In the current setup we rely simply on shed cooling, with air ingress through the gaps in the shed, with the pump exhaust vented through a 2” stainless steel pipe extending in from a pentration in the shed wall coupled by a 400mm 40mm diam silicon hose to the pump exhaust, both of which were purchased on Aliexpress.

Consideration of further insulation

Some consideration was given to lining the pump shed with insulation board. However, this was not done for several reasons:

  1. The shed cooling sprays keep the external temperature of the shed down
  2. The insulation would need to be fire-rated
  3. The diesel pump can operate at quite high ambient temperatures (practical experience suggests well above the manufacturer's stated maximum)

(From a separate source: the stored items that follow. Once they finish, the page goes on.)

-- ==== Sys2Proof/Machine/Rachis.lean ====
section
/-! DEFINITION. Rachis (R219 to R240): posts, tokens, ready and delay lists, dispatch, completions, fences (R16 to R18),
back-pressure and modes. -/

namespace Sys2Proof.Machine

/-! ## Descriptors (R220, R223) -/

/-- COUNT and the reserved bits of a key (R223). -/
def keyJunk (key : Nat) : Bool :=
  bitsOf key 6 10 != 0 || bitsOf key 23 1 != 0 || bitsOf key 35 5 != 0

/-- A token's key: bits 63:0 with COUNT and the reserved bits read as 0 (R223). -/
def keyOf (tok : Nat) : Nat :=
  mkKey (tok % 64) (bitsOf tok 16 7) (bitsOf tok 24 8) (bitsOf tok 32 3) (bitsOf tok 40 8) (bitsOf tok 48 16)

/-- The instances of a class (R220). -/
def classSize (cls : Nat) : Nat := if cls = 0 then 8 else if cls = 1 ∨ cls = 3 then 2 else if cls = 5 ∨ cls = 7 then 4 else 1

/-- The rules of R220 on the fields of a descriptor. -/
def Desc.good (ds : Desc) : Bool :=
  ds.nslot ≤ 4 && ds.opt < 2 ^ ds.nslot && ds.aff != 0 && ds.aff < 2 ^ classSize ds.cls && ds.cost != 0 && ds.cost < 65536
    && !(ds.noch && (ds.chan != 0 || ds.gen != 0 || ds.rd != 0)) && !(ds.keys.any keyJunk)

/-- A descriptor from its sixteen 32-bit words; none where it breaks a rule of R220. -/
def parseDesc (ws : List Nat) : Option Desc :=
  let w (i : Nat) : Nat := ws.getD i 0
  let w0 := w 0
  let w1 := w 1
  let ns := bitsOf w0 16 3
  let keys := (List.range ns).map (fun i => w (8 + 2 * i) + w (9 + 2 * i) * 2 ^ 32)
  let ds : Desc :=
    { cls := w0 % 8, aff := bitsOf w0 8 8, nslot := ns, opt := bitsOf w0 20 4, chan := bitsOf w0 24 7,
      noch := bitOf w0 31, gen := w1 % 256, rd := bitsOf w1 8 3, cost := bitsOf w1 16 16, deadline := w 2 + w 3 * 2 ^ 32,
      wake := w 4 + w 5 * 2 ^ 32, ctx := w 6 + w 7 * 2 ^ 32, keys := keys }
  if bitsOf w0 3 5 == 0 && bitsOf w0 19 1 == 0 && bitsOf w1 11 5 == 0 && ds.good then some ds else none

/-- Word 0 of a descriptor (R220, R229). -/
def Desc.word0 (ds : Desc) : Nat :=
  ds.cls + ds.aff * 2 ^ 8 + ds.nslot * 2 ^ 16 + ds.opt * 2 ^ 20 + ds.chan * 2 ^ 24 + b2n ds.noch * 2 ^ 31 + ds.gen * 2 ^ 32
    + ds.rd * 2 ^ 40 + ds.cost * 2 ^ 48

/-- Whether `gen` is the current generation of channel `c` (R220, R226, R238): a channel in QUARANTINE, or FREE after a
use, has none. -/
def Dev.genCurrent (d : Dev) (c gen : Nat) : Bool :=
  gen == d.chGen c && (d.live c || (d.chState c == 0 && gen == 0))

/-! ## The store (R219, R221, R235) -/

/-- The lowest of the `n` indexes from `k` on that the table does not list. -/
def lowestFrom (ents : Tbl Entry) : Nat → Nat → Option Nat
  | 0, _ => none
  | n + 1, k => if (tget? ents k).isNone then some k else lowestFrom ents n (k + 1)

/-- The lowest index of 4,096 that the table does not list. -/
def lowestFree (ents : Tbl Entry) : Option Nat := lowestFrom ents 4096 0

/-- The free entries of a descriptor store (R220). -/
def Rachis.freeN (x : Rachis) : Nat := 4096 - x.ents.length

/-- Whether class or kind of a request is a firmware one (R234, R235). -/
def fwClass (cls : Nat) : Bool := cls == 5 || cls == 7

/-- RA_CFG.FREE_LOW (R235). -/
def Dev.freeLow (d : Dev) (r : Nat) : Nat := d.rd Reg.RA_CFG_FREE_LOW (blk r ixRACHIS)

/-- Whether a post stalls (R235). -/
def Dev.postStalls (d : Dev) (r : Nat) (ds : Desc) : Bool :=
  let f := (d.rach r).freeN
  f == 0 || (f ≤ d.freeLow r && fwClass ds.cls && decide (d.tbNs r + 1000000 < ds.deadline))

/-- Whether a token that would park stalls (R235). -/
def Dev.parkStalls (d : Dev) (r key : Nat) : Bool :=
  let f := (d.rach r).freeN
  f == 0 || (f ≤ d.freeLow r && 0x20 ≤ keyKind key)

/-- A stall is counted, with its event (R234). -/
def Dev.stallCount (d : Dev) (r : Nat) (fw : Bool) : Dev :=
  let b := blk r ixRACHIS
  let d := d.inc (if fw then Reg.RA_CNT_BP_FW else Reg.RA_CNT_BP_MEDIA) b
  let key := 0x600 + r
  if d.mayRaise key then (d.markRaised key).event b 0 0 (d.rd Reg.RA_BP_MAX_US b) else d

/-! ## Affinity (R228, R231) -/

/-- The block of an instance of a class (R25). -/
def classBlock (cls inst : Nat) : Nat :=
  if cls = 0 then ixCE + inst else if cls = 1 then ixDE + inst else if cls = 2 then ixCOMPOSE
  else if cls = 3 then ixSCALER + inst else if cls = 4 then ixEGRESS else if cls = 6 then ixMIRROR else ixCTL + inst

/-- The affinity left when fenced, disabled and resetting instances are taken out; every instance in service where none
is left (R231). -/
def Dev.effAff (d : Dev) (r cls aff : Nat) : Nat :=
  let up (i : Nat) : Bool := !(d.outOf r (classBlock cls i))
  let sum (p : Nat → Bool) : Nat := (List.range (classSize cls)).foldl (fun a i => a + b2n (p i) * 2 ^ i) 0
  let e := sum (fun i => bitOf aff i && up i)
  if e = 0 then sum up else e

/-- Whether instance `inst` of a class holds a task; control cores run CTLCORE and SPARE tasks. -/
def Dev.busyInst (d : Dev) (r cls inst : Nat) : Bool :=
  (d.rach r).ents.any (fun e => match e.2 with
    | .task ds _ (.held i _) _ => i == inst && (ds.cls == cls || (fwClass ds.cls && fwClass cls))
    | _ => false)

/-- The first ready task of one list that `inst` may take (R228). -/
def Dev.pickList (d : Dev) (r cls inst : Nat) : Option Nat :=
  let cand := (d.rach r).ents.filterMap (fun e => match e.2 with
    | .task ds _ (.ready n) eff => if ds.cls == cls && bitOf eff inst then some (e.1, ds.deadline, n) else none
    | _ => none)
  let key (x : Nat × Nat × Nat) : Nat := (x.2.1 * 2 ^ 64 + x.2.2) * 4096 + x.1
  (cand.foldl (fun b x => match b with
    | none => some x
    | some y => if key x < key y then some x else some y) none).map (·.1)

/-- The task an instance of a class would take: a SPARE task only while no CTLCORE task is ready for it (R228). -/
def Dev.pick (d : Dev) (r cls inst : Nat) : Option Nat :=
  if cls = 5 then (match d.pickList r 5 inst with
    | some i => some i
    | none => d.pickList r 7 inst)
  else d.pickList r cls inst

/-! ## Taking work (R229, R233, R239) -/

/-- An entry of a region's store. -/
def Dev.setEnt (d : Dev) (r idx : Nat) (e : Entry) : Dev :=
  d.setRach r (fun x => { x with ents := tput x.ents idx e })

/-- The generation of an entry (R220). -/
def Dev.entGen (d : Dev) (r idx : Nat) : Nat := tget (d.rach r).gens idx 0

/-- The key of a decode engine's job. -/
def deKey (r de : Nat) : Nat := r * 2 + de

/-- The stream slot that a decode task names (R193, R217). -/
def Dev.deSlot (r : Nat) (d : Dev) (ds : Desc) : Option Nat :=
  match ds.keys.find? (fun key => keyKind key == 8 || keyKind key == 9 || keyKind key == 10) with
  | none => none
  | some key =>
    let slot := if keyKind key = 10 then 1024 + keyChan key else keyChan key * 8 + keyRd key
    if (tget? d.strms (slotKey r slot)).isSome then some slot else none

/-- The deadline of a decode unit released at `t`, in ns (R193): the picture of a ladder channel departs with its first slice. -/
def Dev.unitDeadline (d : Dev) (r slot key t : Nat) : Nat :=
  let c := keyChan key
  let rd := keyRd key
  let g := (d.chan c).cfg
  let p := ceilDiv (pTu g) 65536
  let use := ((tget? d.strms (slotKey r slot)).map (·.use)).getD 0
  let x := d.rend c rd
  if use = 2 then
    t + (if (tget d.slots (slotKey r slot) DecSlot.init).fieldCoded then ceilDiv (pTu g) 131072 else p)
  else if ladder g then
    match use, x.dus.find? (fun u => d.keyIs c rd key u.k) with
    | 0, some u =>
      let s := slot4 g rd x (stopFor (d.chan c) x) (u.i / picSlices g * picSlices g)
      d.departAt c s.k x.firstK s.pos s.j + p
    | _, _ => t + p
  else t + ceilDiv (tickTu g 2) 65536

/-- A decode engine takes a unit (R193, R204): its last token released it, and firmware loads the descriptors. -/
def Dev.deStart (d : Dev) (r inst idx gen : Nat) (ds : Desc) (slot : Nat) (bufs : List (Nat × Nat)) : Dev :=
  let x := tget d.slots (slotKey r slot) DecSlot.init
  let keys := ds.keys.filter (fun key => keyKind key == 8 || keyKind key == 9 || keyKind key == 10)
  let key := keys.headD 0
  let t := (keys.filterMap (tget? x.handed)).foldl max 0
  let t := if t = 0 then d.now else t
  let pg := blk r (ixDE + inst)
  let d := d.each (List.range 8) (fun d n =>
    let b := bufs.getD n (0, 0)
    (((d.wr Reg.DE_BUF_BASE_LO pg b.1 n).wr Reg.DE_BUF_BASE_HI pg (b.1 / 2 ^ 32) n).wr Reg.DE_BUF_LIMIT_LO pg b.2 n).wr
      Reg.DE_BUF_LIMIT_HI pg (b.2 / 2 ^ 32) n)
  let b := bufs.getD 0 (0, 0)
  { d with slots := tput d.slots (slotKey r slot) { x with input := b.2 - b.1 },
           des := tput d.des (deKey r inst) ⟨idx, gen, slot, key, t, d.unitDeadline r slot key t, none⟩ }

/-- The 160 bytes of a record (R271), the last 8 of them the commit word. -/
def MirRec.bytes (y : MirRec) (c rd : Nat) : List Nat :=
  let v (w i : Nat) : List Nat := leBytes w (unsignedOf (8 * w) (y.fields.getD i 0))
  let body := leBytes 2 1 ++ [c, y.gen, rd, y.kind] ++ v 2 0 ++ v 8 1 ++ v 4 2 ++ v 4 3 ++ v 4 4 ++ v 4 5 ++ v 8 6 ++ v 8 7
    ++ v 4 8 ++ v 4 9 ++ v 4 10 ++ v 4 11 ++ v 4 12 ++ v 1 13 ++ v 1 14 ++ v 1 15 ++ v 1 16 ++ v 2 17 ++ [0, 0] ++ v 4 18 ++ v 4 19
    ++ v 1 20 ++ v 1 21 ++ [0, 0] ++ v 8 22 ++ v 8 23 ++ v 4 24 ++ leBytes 4 0 ++ v 4 25 ++ v 4 26 ++ v 4 27 ++ v 4 28
    ++ List.replicate 24 0 ++ leBytes 4 y.seq
  body ++ leBytes 4 (crc32c body)

/-- MIRROR writes the body of a slice record into the standby's ring (R270, R271): the record of a tick slice whose state
is known, once the slice two before it has been fully emitted. It is not valid before its commit word. -/
def Dev.mirrorBody (d : Dev) (c rd seq : Nat) : Dev :=
  let x := d.rend c rd
  match tget? x.snaps seq, x.dus.find? (fun u => u.i == seq) with
  | some fs, some u =>
    let ours : List Int := [(u.seq0 : Int), (u.ts : Int), (d.rd Reg.OS_SSRC (wOS c rd) : Int), (u.cc : Int),
      ((u.psi * 17 : Nat) : Int), (u.pcrNs : Int), (u.patNs : Int)]
    if d.protectedCh c && decide (seq ≤ x.sent + 1) then
      let rec_ : MirRec := ⟨seq, d.chGen c, 1, fs.take 17 ++ ours ++ fs.drop 17, false⟩
      ({ d with mirs := tmod d.mirs (c * 8 + rd) Mirror.init (fun m =>
          if seq % 2 = 0 then { m with rec0 := some rec_ } else { m with rec1 := some rec_ }) } : Dev).emit
        (.mirrorWrite c rd seq 0 ((rec_.bytes c rd).take 0x98))
    else d
  | _, _ => d

/-- The records that a MIRROR task writes: one per rendition whose SLICE_CODED key it carries (R237, R270). -/
def Dev.mirrorTask (d : Dev) (ds : Desc) : Dev :=
  d.each (ds.keys.filter (fun key => keyKind key == 8)) (fun d key =>
    let c := keyChan key
    let rd := keyRd key
    match (d.rend c rd).dus.find? (fun u => d.keyIs c rd key u.k && u.j == keyRow key) with
    | some u => d.mirrorBody c rd u.i
    | none => d)

/-- What starts in the core that takes a task (R72, R99 to R109, R193, R270). -/
def Dev.startTask (d : Dev) (r inst idx gen : Nat) (ds : Desc) (missing : List Nat) (job : Job) : Dev :=
  if ds.cls = 0 then
    match ds.keys.find? (fun key => keyKind key == 4) with
    | none => d
    | some key =>
      let c := keyChan key
      let rd := keyRd key
      let ch := d.chan c
      let has (x : Rend) : Option Nat :=
        (x.opens.find? (fun o => frameNo ch.cfg rd x (stopFor ch x) o.k % 65536 == keyFrame key)).map (·.k)
      let k := (((tget? d.olds (c * 8 + rd)).bind (fun o => has o.1)).orElse (fun _ => has (d.rend c rd))).getD 0
      d.asOf c rd k (fun d => d.rowStart r inst idx gen ds missing)
  else if ds.cls = 1 then
    match d.deSlot r ds with
    | some slot => d.deStart r inst idx gen ds slot (match job.data with
      | .decode bufs => bufs
      | _ => [])
    | none => d
  else if ds.cls = 2 ∨ ds.cls = 3 then
    d.runJob r inst job
  else if ds.cls = 6 then d.mirrorTask ds
  else d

In the future, if deemed necessary, it would be possible to add a fire-resistant lining to the pump shed. A suitable material would be Fire Crunch board which is constructed from glass fibre reinforced MgCl2 and rated as appropriate to BAL40 or FZ(Flame Zone).

An alternative is to wrap fire-vulnerable fittings (circuit boards, plastic covered ball valve motors, and dosatron gel injection module) in fire-resistant thermal insulating material. A good range of suitable materials are available on Aliexpress. However, at this point insulation has not been included other than wrapping the dosatron in an insulating blanket.

Water system components

The water system is composed of:

  • 30.3 kL water tank (3.5m diameter x 3.1m high)
  • Diesel pump (Garpen)
  • Pump control module (commercial unit with LTE connectivity)
  • Remote control system (Blynk dashboard via mobile/tablet/computer)
  • Autonomous control system (Arduino-based)
  • Sprinkler system (impact and fan spray heads)
  • Valve control system (motorised 3-way and solenoid valves)
  • Sensor system (temperature, flow, water level, ember detection)
  • Communication system (WiFi with LTE failover)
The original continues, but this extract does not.